*** Given information Section Begins ***

-- ==== Sys2Proof/Machine/Tandem.lean ====
section
/-!
DEFINITION. The tandem pair (R528 to R541): pair states, heartbeats, the mirrored state and its receipt, takeover and withdrawal.
-/

namespace Sys2Proof.Machine

/-! ## Pair states (R528, R529) -/

def pairDisabled : Nat := 0
def pairSeeking : Nat := 1
def pairSyncing : Nat := 2
def pairActive : Nat := 3
def pairSolo : Nat := 4
def pairFenced : Nat := 5
def pairHeld : Nat := 6

/-- No mirror version is in use, and no rank (R530, 0x6100.05). -/
def unpair (s : State) (st : Nat) : State := dset (dset (setPair s st) 0x6100 5 0) 0x6100 0xF 0

/-- Entry into SEEKING: heartbeats are counted afresh and a new pair key is drawn (R529, R598). (DEDUCED, log 80.) -/
def enterSeeking (s : State) : State :=
  unpair { s with tandem := { s.tandem with
    beats := 0, partnerSolo := false, versionNoted := false, pairKey := [], presenceSeq := 0, partnerPresence := 0 } } pairSeeking

/-- What follows a write of TandemEnable (R529). -/
def applyTandemEnable (s : State) (v : Nat) : State :=
  let s1 := dset s 0x6100 1 v
  let p := pairState s
  if v ≠ 0 then (if p = pairDisabled ∧ (s.dev = .ready ∨ s.dev = .service) then enterSeeking s1 else s1)
  else if p = pairSeeking ∨ p = pairSolo ∨ p = pairHeld then unpair s1 pairDisabled
  else s1

/-- Why a write of TandemEnable is refused, 0 for not at all. -/
def tandemEnableAbort (s : State) (v : Nat) : Nat :=
  let p := pairState s
  if v = 0 ∧ (p = pairSyncing ∨ p = pairActive ∨ p = pairFenced) then 0x02010000 + p else 0

/-- Byte strings compared byte by byte. -/
def bytesBefore : List Byte → List Byte → Bool
  | _, [] => false
  | [], _ :: _ => true
  | a :: as, b :: bs => if a = b then bytesBefore as bs else decide (a.toNat < b.toNat)

/-- Whether this device ranks first (R528). -/
def ranksFirst (s : State) : Bool :=
  let mine := dget s 0x6100 2
  if mine = s.tandem.partnerPriority then bytesBefore (bget s 0x1000 5) (bget s 0x6100 3) else decide (s.tandem.partnerPriority < mine)

/-! ## What the twin must hold -/

/-- Key of the positions held of a lane. -/
def heldKey (k draft lane sel : Nat) : Nat := (2 * k + draft) * 131072 + lane * 2 + sel

/-- Whether this device holds a SHADOW entry fully (R533). (DEDUCED, log 79.) -/
def holdsFully (s : State) (k : Nat) : Bool :=
  let r := s.req k
  padTo 64 (s.slot r.slot).digest == padTo 64 r.digest &&
    (windowsOf s r).all (fun w => (List.range w.2.nlane).all (fun i => (List.range 2).all (fun sel =>
      decide (r.len ≤ mapGet 0 s.tandem.heldPos (heldKey k w.1 i sel)))))

/-- The counts of SHADOW entries and of own requests that the twin does not protect (0x6100.0C, .0D). -/
def countShadows (s : State) : State :=
  let n := (s.reqs.filter (fun e => e.2.shadow)).length
  let u := (s.reqs.filter (fun e => !e.2.shadow && e.2.live && !e.2.isProtected)).length
  dset (dset s 0x6100 0xD n) 0x6100 0xC (if mirroring s then u else 0)

/-- SYNCING ends when every live request of both devices is protected (R529). (DEDUCED, log 79.) -/
def settleActive (s : State) : State :=
  let s1 := countShadows s
  if pairState s = pairSyncing ∧ s.reqs.all (fun e => !e.2.live || e.2.isProtected) = true then setPair s1 pairActive else s1

/-! ## Entering SYNCING (R530, R540) -/

/-- The device that re-enters discards its serving state: requests FREE without records, windows released. -/
def dropServing (s : State) : State :=
  let s1 := (s.svc.steps.map (·.1)).foldl (fun s m => discardStep (countStep s m) m) s
  let s2 := s1.reqs.foldl (fun s e => dropReq s e.1) s1
  { s2 with
    svc := { s2.svc with waiting := [], submits := [] }
    tandem := { s2.tandem with commands := [], lastTokens := [], promote := [] } }

/-- The positions of a request from `pos` on are sent as CATCHUP (R532, R540). -/
def catchUp (s : State) (k pos : Nat) : State :=
  let r := s.req k
  (windowsOf s r).foldl (fun s w => (List.range w.2.nlane).foldl (fun s i => (List.range (r.len - pos)).foldl (fun s j =>
    mirrorPosition (mirrorPosition s 9 k w.1 w.2 i (pos + j) 0) 9 k w.1 w.2 i (pos + j) 1) s) s) s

*** Given information Section Ends ***

■ What needs to be done ■
Write out, word for word, the lines from the one containing "(R529). (DEDUCED, log 79.) -/" through the end of the records, with no other lines.

■ Finished task ■
/-- SYNCING ends when every live request of both devices is protected (R529). (DEDUCED, log 79.) -/
def settleActive (s : State) : State :=
  let s1 := countShadows s
  if pairState s = pairSyncing ∧ s.reqs.all (fun e => !e.2.live || e.2.isProtected) = true then setPair s1 pairActive else s1

/-! ## Entering SYNCING (R530, R540) -/

/-- The device that re-enters discards its serving state: requests FREE without records, windows released. -/
def dropServing (s : State) : State :=
  let s1 := (s.svc.steps.map (·.1)).foldl (fun s m => discardStep (countStep s m) m) s
  let s2 := s1.reqs.foldl (fun s e => dropReq s e.1) s1
  { s2 with
    svc := { s2.svc with waiting := [], submits := [] }
    tandem := { s2.tandem with commands := [], lastTokens := [], promote := [] } }

/-- The positions of a request from `pos` on are sent as CATCHUP (R532, R540). -/
def catchUp (s : State) (k pos : Nat) : State :=
  let r := s.req k
  (windowsOf s r).foldl (fun s w => (List.range w.2.nlane).foldl (fun s i => (List.range (r.len - pos)).foldl (fun s j =>
    mirrorPosition (mirrorPosition s 9 k w.1 w.2 i (pos + j) 0) 9 k w.1 w.2 i (pos + j) 1) s) s) s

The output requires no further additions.